(Listed records)
-- ==== Sys2Proof/Certificates/Slice0/Obligations.lean ====
section
/-! DEFINITION. The statements for the provers, family by family of the command table. -/

open Sys2Proof Sys2Proof.Machine

/-! ### The register bus, hart control, events (spec/00, spec/03) -/

/-- R7, R9, R15, R56, R93, R150, R420, R454: register writes of the harts. -/
def Obligations.RegisterWrites : Prop :=
  ∀ (n a : Nat) (v : Word) (s : State),
    let refused : Prop := Answers (.registerWrite (.hart n) a v) s fun t => t.busError = true ∧
      t.without settledPart = ({ s with busError := true } : State).without settledPart
    (a % 4 ≠ 0 → refused) ∧
    (blockAt a = none → refused) ∧
    (blockAt a = some .sys → (s.hart n).sup = false → refused) ∧
    (∀ b f, blockAt a = some b → b.owner = some f → s.f f < 4 → s.f f ≠ n → refused) ∧
    (∀ b r i, blockAt a = some b → b ≠ .sys → b ≠ .sfy → rgAt a = some (r, i) → guestRegister r i = true →
      s.b Fl.LPE_TAKE_ACTIVE = false → refused) ∧
    (a % 4 = 0 → blockAt a = some .sfy → Answers (.registerWrite (.hart n) a v) s fun t => t.busError = true) ∧
    (∀ b f r i, a % 4 = 0 → blockAt a = some b → b.owner = some f → 4 ≤ s.f f → b ≠ .lpe → s.returnBlocks a = false →
      rgAt a = some (r, i) → (guestRegister r i = true → s.b Fl.LPE_TAKE_ACTIVE = true) → i < r.count → isLow a = false → isHigh a = false → b.hook r i v { s with busError := false } = none →
      Effect (.registerWrite (.hart n) a v) s fun u => u.busError = false ∧
        ∀ j, j < 32 → (u.reg r i).getLsbD j = if r.rw.getLsbD j then v.getLsbD j
          else (s.reg r i).getLsbD j && !(r.w1c.getLsbD j && v.getLsbD j)) ∧
    ∀ ini r i, ini ∈ [Initiator.s0, .s1] → s.sfy.running = true → a % 4 = 0 → rgAt a = some (r, i) → i < r.count →
      r ∈ [R.SFY_ZONE0, R.SFY_PCO, R.SFY_PFB, R.SFY_PIMD, R.SFY_PTMP, R.SFY_PTIM, R.SFY_TGT0, R.SFY_TGT1, R.SFY_TGT2,
        R.SFY_LIMA, R.SFY_LIMB, R.SFY_LIMC, R.SFY_FBCFG] → blockAt a = some .sfy →
      Effect (.registerWrite ini a v) s fun u => u.busError = false ∧
        ∀ j, j < 32 → (u.reg r i).getLsbD j = if r.rw.getLsbD j then v.getLsbD j else (s.reg r i).getLsbD j

/-- R13: 64-bit quantities. -/
def Obligations.Quantities : Prop :=
  ∀ (n a : Nat) (v : Word) (s : State), isLow a = true → a % 4 = 0 → (blockAt a).isSome = true →
    (blockAt (a + 4)).isSome = true → isLow (a + 4) = false →
    let ini : Initiator := .hart n
    (Answers (.readLowWord ini a) s fun t => t.readData = s.wordAt ini a ∧ t.busError = false ∧
      latchFind t.latches ini a = some (s.wordAt ini (a + 4))) ∧
    (∀ w, latchFind s.latches ini a = some w →
      Answers (.readHighWord ini (a + 4)) s fun t => t.readData = w ∧ latchFind t.latches ini a = none) ∧
    (latchFind s.latches ini a = none →
      Answers (.readHighWord ini (a + 4)) s fun t => t.readData = s.wordAt ini (a + 4) ∧ t.latches = s.latches) ∧
    (∀ b, blockAt a = some b → b ≠ .sys → b ≠ .sfy → s.writeForbidden ini b a = false → ¬(0x40048000 ≤ a ∧ a < 0x40080000) →
      Answers (.writeLowWord ini a v) s fun t => latchFind t.holds ini a = some v ∧
        (∀ l, l ≠ a → latchFind t.holds ini l = none) ∧
        ∀ r i, settledPart.regs r.addr = false → r.count ≤ 65536 → t.reg r i = s.reg r i) ∧
    ∀ rl rh k i b, (rl, rh, k) ∈ [(R.MTR_BNDL, R.MTR_BNDH, 1), (R.TIM_CALSETL, R.TIM_CALSETH, 1),
        (R.EST_PACKIDL, R.EST_PACKIDH, 9)] → i < k → a = rl.addrAt i → blockAt (a + 4) = some b →
      s.writeForbidden ini b (a + 4) = false →
      (∀ low, latchFind s.holds ini a = some low → Answers (.writeHighWord ini (a + 4) v) s fun t =>
        t.reg rl i = low ∧ t.reg rh i = v ∧ latchFind t.holds ini a = none) ∧
      (latchFind s.holds ini a = none → Answers (.writeHighWord ini (a + 4) v) s fun t =>
        t.reg rl i = s.reg rl i ∧ t.reg rh i = v)

/-- R89, R90, R92, R94: hart control. -/
def Obligations.HartControl : Prop :=
  (∀ (h : Hart) (s : State),
    let x := s.hart h.val
    let started (y : HartCtx) : Prop := y.run = .running ∧ y.pc = s.reg R.SYS_HARTENTRY h.val &&& 0xFFFFFFFC ∧
      y.mode = 1 ∧ (∀ r : RegNum, y.r r = 0) ∧ y.clocks = 0 ∧ y.done = 0 ∧ y.localStore = x.localStore ∧
      y.trapBase = x.trapBase ∧ ∀ k : Fin 8, y.rgnAttr[k].getLsbD 31 = false
    (s.mayStart h.val = true → x.run = .halted → Answers (.hartStart h.val) s fun t => started (t.hart h.val)) ∧
    (s.mayStart h.val = true → x.run = .halting →
      Answers (.hartStart h.val) s fun t => t.hart h.val = { x with run := .startPending }) ∧
    (x.run = .running → Answers (.hartHalt h.val) s fun t => t.hart h.val = { x with run := .halting }) ∧
    (x.run = .halting → Answers (.haltComplete h.val) s fun t => (t.hart h.val).run = .halted) ∧
    (x.run = .startPending → Answers (.haltComplete h.val) s fun t => started (t.hart h.val)) ∧
    (x.inbox.length < 16 → ∀ (w : Hart) v,
      Answers (.mailboxWrite w h.val v) s fun t => (t.hart h.val).inbox = x.inbox ++ [v]) ∧
    (16 ≤ x.inbox.length → ∀ (w : Hart) v, Answers (.mailboxWrite w h.val v) s fun t =>
      (t.hart h.val).inbox = x.inbox ∧ bitOf (t.hart w.val).mboxOvf h.val = true) ∧
    (∀ v l, x.inbox = v :: l → Answers (.mailboxRead h) s fun t => t.readData = v ∧ (t.hart h.val).inbox = l) ∧
    (x.inbox = [] → Answers (.mailboxRead h) s fun t => t.readData = 0 ∧ (t.hart h.val).mboxUnder = true) ∧
    Answers (.hartIcinv h.val) s fun t => t.without settledPart = s.without settledPart) ∧
  ∀ s : State, Answers .ownerLock s fun t => t.f Fl.SYS_OWNERLOCK_LOCK = 1

/-- R580, R581, R595: clearing events, and the quad SPI port. -/
def Obligations.EventsAndQspi : Prop :=
  ∀ (s : State),
    (∀ n j (mask : Word), j < 4 → s.mayWrite Fl.SYS_OWNER0_EVT (.hart n) = true → s.returnBlocks (R.EVT_PEND.addrAt j) = false →
      Effect (.eventClear (.hart n) j mask) s fun u => ∀ i, i < 32 →
        bitOf (u.f Fl.EVT_PEND_PEND j) i = (bitOf (s.f Fl.EVT_PEND_PEND j) i &&
          (!mask.getLsbD i || s.heldSource (32 * j + i)))) ∧
    (∀ (a : BitVec 24) (l : List Byte), s.sys.hsel ≠ 0 → s.hostReady = true → 0x800000 ≤ a.toNat →
      a.toNat - 0x800000 + l.length ≤ s.windowSize →
      s.readOnly (s.windowBase + (a.toNat - 0x800000)) l.length = false →
      Answers (.qspiWrite a l) s fun t =>
        (∀ i (h : i < l.length), t.byte (s.windowBase + (a.toNat - 0x800000) + i) = l[i]) ∧
        ∀ b, b < s.windowBase + (a.toNat - 0x800000) ∨ s.windowBase + (a.toNat - 0x800000) + l.length ≤ b →
          t.byte b = s.byte b) ∧
    ∀ (a : BitVec 24) (n : Nat), s.sys.hsel ≠ 0 → s.hostReady = true → 0x800000 ≤ a.toNat →
      Effect (.qspiRead a n) s fun u => u.host.qspiOut = (List.range n).map fun i =>
        if a.toNat - 0x800000 + i < s.windowSize then s.byte (s.windowBase + (a.toNat - 0x800000) + i) else 0

/-! ### Clocks, supplies, power states, resets, boot (spec/02) -/

/-- R30, R33, R37, R44: the supply commands. -/
def Obligations.SupplyMonitor : Prop :=
  ∀ (mv bootsel hsel : Nat) (s : State),
    Answers (.vinBelowHold mv) s (fun t => t.f Fl.SYS_SUPSTAT_ABOVE_HOLD = 0 ∧
      t.f Fl.SYS_SUPSTAT_VIN_MV = min mv 65535) ∧
    Answers (.vinAboveHold mv) s (fun t => t.f Fl.SYS_SUPSTAT_ABOVE_HOLD = 1 ∧
      t.f Fl.SYS_SUPSTAT_VIN_MV = min mv 65535) ∧
    Answers (.vinBelowWarn mv) s (fun t => t.f Fl.SYS_SUPSTAT_ABOVE_WARN = 0) ∧
    (s.sys.phase ≠ .off → s.f Fl.SYS_PWRSTAT_STATE < 3 → s.sys.saveStep = 0 → s.sys.saveEnd = false →
      Effect (.vinBelowWarn mv) s (fun u => u.sys.saveStep = 1 ∧ u.f Fl.SYS_SAVESTAT_SRC = 1 ∧
        u.f Fl.SYS_SAVESTAT_ACTIVE = 1 ∧ Raised u 1) ∧
      (s.f Fl.SYS_SAVECFG_UPS_EN = 1 → Effect .pfwAsserted s fun u => u.sys.saveStep = 1 ∧
        u.f Fl.SYS_SAVESTAT_SRC = 2 ∧ u.f Fl.SYS_SAVESTAT_ACTIVE = 1 ∧ Raised u 1)) ∧
    Answers (.vinAboveWarn mv) s (fun t => t.f Fl.SYS_SUPSTAT_ABOVE_WARN = 1) ∧
    (s.sys.vinOk = false → Effect (.vinAboveWarn mv) s fun u => Raised u 6) ∧
    Answers .pfwAsserted s (fun t => t.f Fl.SYS_SUPSTAT_PFW = 1) ∧
    Answers .pfwReleased s (fun t => t.f Fl.SYS_SUPSTAT_PFW = 0) ∧
    (s.sys.phase ≠ .off → s.f Fl.SYS_PWRSTAT_STATE ≠ 3 → s.sys.saveEnd = false → s.sys.saveStep < 3 →
      Effect (.vinBrownOut mv) s fun u => u.sys.phase = .off) ∧
    (s.sys.phase ≠ .off → s.f Fl.SYS_PWRSTAT_STATE = 3 → s.f Fl.SYS_SUPSTAT_HP_OK = 1 →
      s.f Fl.SYS_PWRSTAT_FURL_ARMED = 0 → Effect (.vinBrownOut mv) s fun u =>
        u.sys.phase = s.sys.phase ∧ u.sys.onHp = true ∧ u.f Fl.SYS_SUPSTAT_ABOVE_HOLD = 0) ∧
    (s.sys.phase = .off → s.sys.rstLow = false → s.sys.refWait = false →
      Effect (.vinAboveStart mv bootsel hsel) s fun u => u.sys.phase = .booting ∧ u.sys.bootKind = .cold ∧
        u.sys.bootsel = bootsel % 4 ∧ u.sys.hsel = hsel % 2) ∧
    (s.f Fl.SYS_PWRSTAT_STATE ≠ 3 → Answers .hpRemoved s fun t => t.f Fl.SYS_SUPSTAT_HP_OK = 0)

/-- R34, R37, R638: the save sequence. -/
def Obligations.SaveSequence : Prop :=
  ∀ (s : State),
    (∀ n, s.sys.saveStep = n → 1 ≤ n → n ≤ 7 → Effect .saveStepComplete s fun u => u.sys.saveStep = n + 1) ∧
    (s.sys.saveStep = 8 → s.f Fl.SYS_SUPSTAT_ABOVE_WARN = 1 → Effect .saveStepComplete s fun u =>
      u.sys.saveStep = 0 ∧ u.sys.saveEnd = true ∧ u.f Fl.SYS_SAVESTAT_ACTIVE = 0 ∧ u.f Fl.SYS_SAVESTAT_LASTSTEP = 8) ∧
    (s.sys.saveStep = 8 → s.f Fl.SYS_SUPSTAT_ABOVE_WARN = 0 → s.f Fl.SYS_SUPSTAT_HP_OK = 1 →
      Effect .saveStepComplete s fun u => u.sys.saveStep = 0 ∧ u.f Fl.SYS_PWRSTAT_STATE = 3 ∧ u.sys.onHp = true) ∧
    (s.sys.phase ≠ .off → s.f Fl.SYS_PWRSTAT_STATE ≠ 3 → s.sys.saveStep ≠ 0 →
      Effect .softwareWarmReset s fun u => u.sys.phase = s.sys.phase ∧ u.sys.saveStep = s.sys.saveStep ∧
        bitOf u.sys.heldCauses 5 = true ∧ u.f Fl.SYS_RSTCAUSE_SWWARM = 1) ∧
    (s.sys.saveEnd = true → s.f Fl.SYS_SUPSTAT_ABOVE_WARN = 1 → s.f Fl.SYS_SAVESTAT_SRC ≠ 4 →
      bitOf s.sys.heldCauses 2 = false → s.sys.rstLow = false → s.sys.refWait = false →
      Effect .saveEndRelease s fun u => u.sys.saveEnd = false ∧ u.sys.phase = .booting ∧
        u.f Fl.SYS_RSTCAUSE_SAVE = 1)

/-- R38 to R42: the power ladder. -/
def Obligations.PowerLadder : Prop :=
  ∀ (s : State),
    let enters (c : Instr) (t : Nat) : Prop :=
      (s.entryRefusal t = 0 → Effect c s fun u => u.f Fl.SYS_PWRSTAT_BUSY = 1 ∧ u.f Fl.SYS_PWRCTL_REQ = t ∧
        u.sys.target = some t ∧ u.sys.committed = false) ∧
      (s.entryRefusal t ≠ 0 → Effect c s fun u => u.f Fl.SYS_PWRSTAT_REFUSE = s.entryRefusal t ∧
        u.f Fl.SYS_PWRCTL_REQ = 0 ∧ u.sys.target = none ∧ Raised u 4)
    let leaves (u : State) : Prop :=
      u.f Fl.SYS_PWRSTAT_BUSY = 1 ∧ u.f Fl.SYS_PWRCTL_REQ = 0 ∧ u.sys.target = some 0 ∧ u.sys.committed = true
    (Steady s → s.f Fl.SYS_PWRSTAT_STATE = 0 →
      enters .requestLuff 1 ∧ enters .requestSlack 2 ∧ enters .requestStow 3) ∧
    (Steady s → (s.f Fl.SYS_PWRSTAT_STATE = 1 ∨ s.f Fl.SYS_PWRSTAT_STATE = 2) → Effect .requestRun s leaves) ∧
    (Steady s → s.f Fl.SYS_PWRSTAT_STATE = 0 →
      Effect .requestRun s fun u => u.f Fl.SYS_PWRCTL_REQ = 0 ∧ u.sys.target = none) ∧
    (∀ t, s.sys.phase = .running → s.sys.saveStep = 0 → s.sys.saveEnd = false → s.sys.target = some t → t ≠ 0 →
      s.sys.committed = false → Effect .requestRun s fun u => u.sys.target = none ∧ u.f Fl.SYS_PWRSTAT_BUSY = 0) ∧
    (s.sys.target = some 1 → s.sys.committed = false → Effect .commitPoint s fun u => u.sys.committed = true) ∧
    (s.sys.target = some 1 → s.sys.committed = true → s.sys.wakePend = 0 →
      s.f Fl.SYS_PWRSTAT_STATE = 0 → Effect .powerTransitionComplete s fun u => u.f Fl.SYS_PWRSTAT_STATE = 1 ∧
        u.f Fl.SYS_PWRSTAT_PREV = 0 ∧ u.f Fl.SYS_PWRSTAT_BUSY = 0 ∧ u.sys.target = none ∧ Raised u 0) ∧
    ((s.f Fl.SYS_PWRSTAT_STATE ≠ 3 → Effect .furlArm s fun u => u.f Fl.SYS_PWRSTAT_FURL_ARMED = 1) ∧
      Effect .furlDisarm s fun u => u.f Fl.SYS_PWRSTAT_FURL_ARMED = 0) ∧
    (bitOf (s.f Fl.SYS_WAKEEN_SRC) 5 = true → s.sys.target = none → 1 ≤ s.f Fl.SYS_PWRSTAT_STATE →
      s.f Fl.SYS_PWRSTAT_STATE ≤ 3 →
      Effect .wakeNAsserted s fun u => leaves u ∧ bitOf (u.f Fl.SYS_WAKESRC_SRC) 5 = true) ∧
    (bitOf (s.f Fl.SYS_WAKEEN_SRC) 5 = true → ∀ t, s.sys.target = some t → 1 ≤ t → t ≤ 3 → s.sys.committed = true →
      Effect .wakeNAsserted s fun u => u.f Fl.SYS_PWRSTAT_WAKE_PEND = 1 ∧ bitOf u.sys.wakePend 5 = true) ∧
    ∀ (p : Nat) (mA : Int), p < 24 → s.f Fl.SYS_PWRSTAT_STATE = 2 → s.sys.target = none →
      bitOf (s.f Fl.SYS_WAKEEN_SRC) 1 = true → 1000 ≤ mA.natAbs →
      Effect (.startCurrentDetected p mA) s fun u => leaves u ∧ bitOf (u.f Fl.SYS_WAKESRC_SRC) 1 = true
(End Listed records)
The lines to retype run from the start of the entries through the line containing "(spec/00, spec/03) -/"; reproduce them exactly and add nothing.

» Expected output
-- ==== Sys2Proof/Certificates/Slice0/Obligations.lean ====
section
/-! DEFINITION. The statements for the provers, family by family of the command table. -/

open Sys2Proof Sys2Proof.Machine

/-! ### The register bus, hart control, events (spec/00, spec/03) -/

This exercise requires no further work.